It was known that RABV interacts with cellular receptors and fuses with the plasma membrane via G protein (Tuffereau et al., 1989; Whitt et al., 1991). G protein contains virulence related residues, and stimulates host immunity (Lafay et al., 1996; Badrane and Tordo 2001; Huang et al., 2017; Yang et al., 2020). Antigenic sites I, II, III, and site (a) were found conserved within the 5EG-QH19 like other AF4 lineage genomes. Whereas in antigenic site VI, 264H, in the study sequence replaced 264R in SAD B19 sequence. This change was also seen in AF4 genomes from 2009 and one genome from 1998 (Figure 7).
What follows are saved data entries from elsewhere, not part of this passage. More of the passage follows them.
/-- HELLO on a port (Table 16.3). -/
def State.sendHello (s : State) (p : Nat) : State :=
  s.vxSend [p] 0x01 0x09 0xFFFFFFFF (leBytes 8 s.myId ++ leBytes 4 s.myAddr ++ [p, s.helloFlags p, s.fb.thops, s.fb.chops]
    ++ leBytes 8 (if (s.vp p).nbr = 0 then 0 else (s.vp p).nbId) ++ leBytes 8 s.fb.groot)

/-- AGE of a held LSA now. -/
def State.lsaAge (s : State) (l : Lsa) : Nat := l.age + (s.now - l.since) / second

/-- Body of an LSA (Table 16.4a). -/
def State.lsaBody (s : State) (id : Nat) (l : Lsa) : List Nat :=
  leBytes 8 id ++ leBytes 4 l.address ++ leBytes 4 l.lseq ++ leBytes 2 (s.lsaAge l) ++ [l.flags, l.tprio] ++ leBytes 4 l.twin
    ++ [l.nbrs.length, 0, 0, 0] ++ l.nbrs.flatMap (fun n => leBytes 4 n.1 ++ [n.2.1, n.2.2, 0, 0])

/-- The fabric address of the other die of the package, as the database shows it for the identity that die gave on the twin link; 0 for
none (Table 16.4a). DEDUCED, log entry 141. -/
def State.twinAddr (s : State) : Nat :=
  let id := s.rf Reg.TW_PEER_LO_IDENTITY + 2 ^ 32 * s.rf Reg.TW_PEER_HI_IDENTITY
  if id = 0 then 0 else (mget ({} : Lsa) s.fb.lsas id).address

/-- This node's own LSA. -/
def State.ownLsa (s : State) (lseq : Nat) : Lsa := {
  address := s.myAddr, lseq := lseq, since := s.now, tprio := s.rf Reg.VX_PROV2_TPRIO, twin := s.twinAddr
  flags := b01 (s.fb.addrKind == 1) + 2 * b01 s.owner + 4 * b01 s.fb.ppsValid + 8 * b01 s.border
  nbrs := ((List.range 6).filter s.full).map (fun p => ((s.vp p).nbAddr, s.rf (Reg.VX_PORT_CFG_COST p), p)) }

/-- Originate this node's LSA, when it holds an address (R636, R640). -/
def State.originate (s : State) : State :=
  if s.myAddr = 0 ∨ s.inReset 4 then s
  else
    let n := (s.fb.lseq + 1) % 2 ^ 32
    let l := s.ownLsa n
    let s1 := { s with fb.lseq := n, fb.lsas := mput {} s.fb.lsas s.myId l }
    s1.vxSend s1.groupPorts 0x04 0x12 0xFFFFFFFF (s1.lsaBody s1.myId l)

/-- MEMBER of probe `k` (R633). -/
def State.probeMember (s : State) (k : Nat) : Nat :=
  let h := crc32 (leBytes 8 s.myId)
  let step := h / 2 ^ 15 % 2 ^ 15
  (h % 2 ^ 15 + k * (step + 1 - step % 2)) % 32768

/-- An identity other than this node's holds the address. -/
def State.addrTaken (s : State) (a : Nat) : Bool := s.fb.lsas.any (fun e => e.1 != s.myId && e.2.address == a)

/-- Claim an address, self-assigned ones from probe `k` on, with 0xB005 (R633, R634). -/
def State.claim (s : State) (k : Nat) : State :=
  match s.groupBase with
  | none => s
  | some b =>
    if s.rb Reg.VX_PROV2_ADDR_PROV ∧ !s.fb.provLost then
      let a := b + s.rf Reg.VX_PROV_MEMBER
      ((({ s with fb.addrKind := 1, fb.probe := 0 }).wr Reg.VX_ADDR_ADDRESS a).emit 4 0xB005 a 0 0).originate
    else match (List.range 32768).find? (fun i => !s.addrTaken (b + s.probeMember (k + i))) with
      | none => s
      | some i =>
        let a := b + s.probeMember (k + i)
        ((({ s with fb.addrKind := 2, fb.probe := k + i }).wr Reg.VX_ADDR_ADDRESS a).emit 4 0xB005 a 1 (k + i)).originate

/-- Of two identities with one address, the first wins: provisioned, then the lower identity (R635). -/
def beats (flagsA idA flagsB idB : Nat) : Bool :=
  if flagsA % 2 = flagsB % 2 then decide (idA < idB) else flagsA % 2 == 1

/-- This node loses its address to another identity in the database, and claims again (R635). -/
def State.conflict (s : State) : State :=
  let mine := b01 (s.fb.addrKind == 1)
  match s.fb.lsas.find? (fun e => e.1 != s.myId && s.myAddr != 0 && e.2.address == s.myAddr && beats e.2.flags e.1 mine s.myId) with
  | none => s
  | some e =>
    let old := s.myAddr
    let s1 := if s.fb.addrKind = 1 then ({ s with fb.provLost := true }).claim 0 else s.claim (s.fb.probe + 1)
    (s1.wr Reg.VX_FELL_CONFLICT 1).emit 4 0xB006 old (loWord e.1) s1.myAddr

/-- The LSA of an address's winner, with its identity (R643). -/
def State.lsaAt (s : State) (a : Nat) : Option (Nat × Lsa) :=
  (s.fb.lsas.filter (fun e => e.2.address == a)).foldl (fun b e => match b with
    | none => some e
    | some m => if beats e.2.flags e.1 m.2.flags m.1 then some e else some m) none

/-- Costs of the links out of an address: used only when each end lists the other (R643). -/
def State.linksFrom (s : State) (a : Nat) : List (Nat × Nat) :=
  match s.lsaAt a with
  | none => []
  | some e => e.2.nbrs.filterMap (fun n => match s.lsaAt n.1 with
    | some f => if f.2.nbrs.any (fun m => m.1 == a) then some (n.1, n.2.1) else none
    | none => none)

/-- One relaxation over every known address. -/
def State.relax (s : State) (t : List (Nat × Nat)) : List (Nat × Nat) :=
  t.foldl (fun m e => (s.linksFrom e.1).foldl (fun m l =>
    match m.find? (fun x => x.1 == l.1) with
    | some x => if e.2 + l.2 < x.2 then mins m l.1 (e.2 + l.2) else m
    | none => mins m l.1 (e.2 + l.2)) m) t

/-- Least costs from an address to every other, after `n` relaxations. -/
def State.costs (s : State) (a : Nat) : Nat → List (Nat × Nat)
  | 0 => [(a, 0)]
  | n + 1 => s.relax (s.costs a n)

/-- Routes of the group: for each address the least cost and its port; ties go to the neighbour of lowest address (R643). -/
def State.computeRoutes (s : State) : List (Nat × Nat × Nat) :=
  let nbs := s.groupPorts.filterMap (fun p =>
    let a := (s.vp p).nbAddr
    if (s.linksFrom s.myAddr).any (fun l => l.1 == a) then some (a, p, s.rf (Reg.VX_PORT_CFG_COST p)) else none)
  let tabs := nbs.map (fun n => (n, s.costs n.1 s.fb.lsas.length))
  let dsts := (tabs.flatMap (fun t => t.2.map (·.1))).foldl (fun (m : List (Nat × Nat)) a => mins m a 0) []
  dsts.filterMap (fun e =>
    if e.1 = s.myAddr then none
    else
      let c := tabs.filterMap (fun t => (t.2.find? (fun x => x.1 == e.1)).map (fun x => (x.2 + t.1.2.2, t.1.1, t.1.2.1)))
      (c.foldl (fun (b : Option (Nat × Nat × Nat)) x => match b with
        | none => some x
        | some y => if x.1 < y.1 ∨ (x.1 = y.1 ∧ x.2.1 < y.2.1) then some x else some y) none).map (fun x => (e.1, x.1, x.2.2)))

/-- Least cost to an address of the group; 0 to this node itself. -/
def State.costTo (s : State) (a : Nat) : Option Nat :=
  if a = s.myAddr then some 0 else (s.fb.routes.find? (fun r => r.1 == a)).map (fun r => r.2.1)

/-- Ways to a foreign group or Catchment: (metric, cost to the border node, its address, the foreign port at this node);
a metric of 64 leads nowhere (R647, R648). -/
def State.ways (s : State) (c g : Nat) : List (Nat × Nat × Nat × Option Nat) :=
  s.fb.sums.flatMap (fun m => (m.entries.filter (fun e => e.1 == c && e.2.1 == g && decide (e.2.2 + b01 m.port.isSome < 64))).filterMap (fun e =>
    match m.port with
    | some p => if s.full p then some (e.2.2 + 1, 0, s.myAddr, some p) else none
    | none => (s.costTo m.origin).map (fun k => (e.2.2, k, m.origin, none))))

/-- The chosen way: lowest metric, then lowest cost, then lowest border address (R648). -/
def State.bestWay (s : State) (c g : Nat) : Option (Nat × Nat × Nat × Option Nat) :=
  (s.ways c g).foldl (fun b x => match b with
    | none => some x
    | some y => if x.1 < y.1 ∨ (x.1 = y.1 ∧ (x.2.1 < y.2.1 ∨ (x.2.1 = y.2.1 ∧ x.2.2.1 < y.2.2.1))) then some x else some y) none

/-- Egress port toward an address, which only a FULL neighbour gives: none when unreachable (R638, R648), or to this node's own (log entry
142). -/
def State.egressTo (s : State) (dst : Nat) : Option Nat :=
  let inGroup := fun (a : Nat) => (s.fb.routes.find? (fun r => r.1 == a && s.full r.2.2)).map (fun r => r.2.2)
  if s.sameGroup dst then inGroup dst
  else
    let way := match s.bestWay (catchOf dst) (dst / 2 ^ 15 % 512) with
      | some w => some w
      | none => s.bestWay (catchOf dst) 511
    match way with
    | none => none
    | some (_, _, _, some p) => some p
    | some (_, _, b, none) => inGroup b

/-- Return a DGNAK to a source, at most one per source address per 10 us (R656). -/
def State.dgnak (s : State) (src tag queue code : Nat) : State :=
  let due := match s.fb.nakAt.find? (fun e => e.1 == src) with
    | some e => decide (e.2 + 10 * usec ≤ s.now)
    | none => true
  if due then
    let s1 := { s with fb.nakAt := mins s.fb.nakAt src s.now }
    match s1.egressTo src with
    | some p => s1.vxSend [p] 0x07 0x04 src (leBytes 2 tag ++ leBytes 2 queue ++ [code, 0, 0, 0])
    | none => s1
  else s

/-- Forward a routed frame: discarded without a word for a route lost with its port (R669), with DGNAK UNREACH when TTL ends
or nothing leads there, with DGNAK QFULL when the egress queue is full (R649, R651, R656); a DGNAK is never answered. -/
def State.vxRoute (s : State) (f : VxFrame) : State :=
  let dst := f.dst.toNat
  let nak := fun (x : State) (code : Nat) =>
    if f.ty.toNat = 0x06 then x.dgnak f.src.toNat (fbody f 0 2) (fbody f 2 2 % 4096) code else x
  match s.fb.dead.find? (fun e => e.1 == dst) with
  | some e => s.satAdd (Reg.VX_PORT_DROP_DROPS e.2) 1
  | none =>
    if f.ttl.toNat ≤ 1 then nak s 8
    else match s.egressTo dst with
      | none => nak s 8
      | some p =>
        if s.egressRoom p (f.cls.toNat % 8) f.body.length then s.vxForward [p] f (f.body.map (fun b => b.toNat))
        else nak (s.satAdd (Reg.VX_PORT_DROP_DROPS p) 1) 1

/-- A REMOTE send to entry `e` of VX_REP (R653, R654), with its result: CLOSED, QFULL or OK. -/
def State.sendRemote (s : State) (e tag : Nat) (p0 p1 p2 : DWord) : Nat × State :=
  if !s.rb (Reg.VX_REP1_VALID e) then (resClosed, s)
  else
    let dst := s.rf (Reg.VX_REP0_ADDRESS e)
    let cls := if s.rb (Reg.VX_REP1_TELEM e) then 3 else 4
    let body := leBytes 2 tag ++ leBytes 2 (s.rf (Reg.VX_REP1_QUEUE e)) ++ leBytes 4 (hiWord p0.toNat)
      ++ leBytes 8 p1.toNat ++ leBytes 8 p2.toNat
    match (if s.fabRuns then s.egressTo dst else none) with
    | none => (resQfull, s)
    | some p => if (s.vp p).link = 2 ∧ s.egressRoom p cls 24 then (resOk, s.vxSend [p] 0x06 cls dst body) else (resQfull, s)

/-- Enter holdover from a former parent's port: cause 0 parent lost, 1 no TRSP (R663). -/
def State.enterHoldover (s : State) (p cause : Nat) : State :=
  if s.fb.holdover then s
  else (({ s with fb.holdover := true }).wr Reg.VX_FELL_TIME 1).emit 4 0xB00B p cause

/-- Hops plus one; 64 for none (R661). -/
def hops1 (h : Nat) : Nat := if h < 63 then h + 1 else 64

/-- The port whose neighbour has the lowest hop count, ties to the lowest identity; none where all have none. -/
def State.bestPort (s : State) (l : List Nat) (h : VxPort → Nat) : Option Nat :=
  (l.filter (fun p => decide (h (s.vp p) < 64))).foldl (fun b p => match b with
    | none => some p
    | some q => if h (s.vp p) < h (s.vp q) ∨ (h (s.vp p) = h (s.vp q) ∧ (s.vp p).nbId < (s.vp q).nbId) then some p else some q) none

/-- Choose the time parent and the hop counts (R661); a parent that is gone puts the node in holdover (R663). -/
def State.timeParent (s : State) : State :=
  let par := if s.isCroot then none
    else if s.isGroot then s.bestPort s.foreignPorts (·.nbChops)
    else s.bestPort s.groupPorts (·.nbThops)
  let th := if s.isGroot then 0 else match par with
    | some p => hops1 (s.vp p).nbThops
    | none => 64
  let ch := if s.isCroot then 0 else match par with
    | some p => hops1 (s.vp p).nbChops
    | none => 64
  let s1 := match s.fb.parent with
    | some q => if par ≠ some q ∧ (par.isNone ∨ !s.full q) ∧ !s.isCroot then s.enterHoldover q 0 else s
    | none => s
  let moved := decide (par ≠ s.fb.parent) && par.isSome
  { s1 with
    fb.parent := par
    fb.thops := th
    fb.chops := ch
    fb.holdover := s1.fb.holdover && !s1.isCroot
    fb.newParent := s1.fb.newParent || moved }

/-- The key of R660, as one number: lower is better. -/
def rootKey (flags tprio id : Nat) : Nat :=
  ((b01 (!bitOf flags 2) * 2 + b01 (!bitOf flags 3)) * 256 + tprio) * 2 ^ 64 + id

/-- The same key from the fields of a SUMMARY. -/
def sumKey (m : Summary) : Nat := ((b01 (bitOf m.crkey 0) * 2 + b01 (bitOf m.crkey 1)) * 256 + m.crprio) * 2 ^ 64 + m.croot

/-- The lowest of a list of keys. -/
def lowest (l : List Nat) : Option Nat := l.foldl (fun b k => match b with
  | none => some k
  | some m => some (min m k)) none

/-- Keys of the members that the database shows reachable, this node among them. -/
def State.memberKeys (s : State) : List Nat :=
  (s.fb.lsas.filter (fun e => e.1 == s.myId || (s.costTo e.2.address).isSome)).map (fun e => rootKey e.2.flags e.2.tprio e.1)

/-- Judge both time roots again (R660), recording each change, and choose the parent. -/
def State.judgeRoots (s : State) : State :=
  let gk := lowest s.memberKeys
  let ck := lowest (gk.toList ++ ((s.fb.sums.filter (fun m => s.sameCatch m.origin && m.croot != 0)).map sumKey))
  let g := match gk with
    | some k => k % 2 ^ 64
    | none => 0
  let c := match ck with
    | some k => k % 2 ^ 64
    | none => 0
  let s1 := ({ s with fb.groot := g, fb.croot := c }).timeParent
  let hc := s1.fb.thops * 256 + s1.fb.chops
  let s2 := if g = s.fb.groot then s1 else s1.emit 4 0xB009 0 (loWord g) hc
  if c = s.fb.croot then s2 else s2.emit 4 0xB009 1 (loWord c) hc

/-- Entries in groups of 160 (R645). -/
def chunks : Nat → List (Nat × Nat × Nat) → List (List (Nat × Nat × Nat))
  | 0, _ => []
  | n + 1, l => if l.length ≤ 160 then [l] else l.take 160 :: chunks n (l.drop 160)

/-- Send a SUMMARY of these entries on ports, in parts (Table 16.5); CRKEY, CRPRIO and CROOT give the best Catchment root
known. -/
def State.sendSummary (s : State) (ports : List Nat) (cls : Nat) (entries : List (Nat × Nat × Nat)) : State :=
  let ck := (lowest (s.memberKeys ++ ((s.fb.sums.filter (fun m => s.sameCatch m.origin && m.croot != 0)).map sumKey))).getD 0
  let root := ck % 2 ^ 64
  let prio := ck / 2 ^ 64 % 256
  let k := ck / 2 ^ 72
  let parts := chunks 26 entries
  let s1 := { s with fb.sseq := (s.fb.sseq + 1) % 2 ^ 32 }
  if ports.isEmpty then s
  else (List.range parts.length).foldl (fun x i =>
    let l := parts.getD i []
    x.vxSend ports 0x05 cls 0xFFFFFFFF (leBytes 4 x.myAddr ++ leBytes 4 s1.fb.sseq ++ [0, 0, i, parts.length]
      ++ leBytes 2 l.length ++ [0, 0] ++ leBytes 8 root ++ [k / 2 % 2 + 2 * (k % 2), prio, 0, 0]
      ++ l.flatMap (fun e => [e.1] ++ leBytes 2 e.2.1 ++ [e.2.2, 0, 0, 0, 0]))) s1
The shift from basic polar arginine to the basic polar histidine is expected to have minimal effect on antigenicity and virulence. Virulence related residues (242A, 255D, 268I, 330K, and 333R) were also conserved in the 5EG-QH19 and AF4 G proteins while SAD B19 possessed 242S suggesting higher virulence of 5EG-QH19 and AF4 lineage members. Positions 330K and 333R were reported responsible for efficient motoneuron infection (Tuffereau et al., 1989; Coulon et al., 1998). The poorly glycosylated 37NLS39 and the efficiently glycosylated 319NKT321 N-glycosylation sites were conserved in 5EG-QH19 and AF4 G proteins. existence of any of these sites is enough for G protein glycosylation and surface expression (Kasturi et al., 1997). The previously reported efficiently glycosylated site 158NCS160 was absent in the structure of 5EG-QH19 G protein or AF4 lineage G proteins suggesting an adaptive response to the host and/or environment (Jiao et al., 2011). Collectively, the functional and structural elements of 5EG-QH19 and AF4 G protein exposed (Ecto) domains shown considerable level of conservation. On the other hand, transmembrane domain of 5EG-QH19 G was highly conserved, the sole amino acid change S467P was seen in the cytoplasmic (Endo) domain was also present in the SAD B19 G endo domain. As RBAV pathogenicity is shown to be related to changes in P, M, and G proteins (Yamada et al., 2006; Shimizu et al., 2007), the effect of reported mutations in the 5EG-QH19 proteins needs to be studied further.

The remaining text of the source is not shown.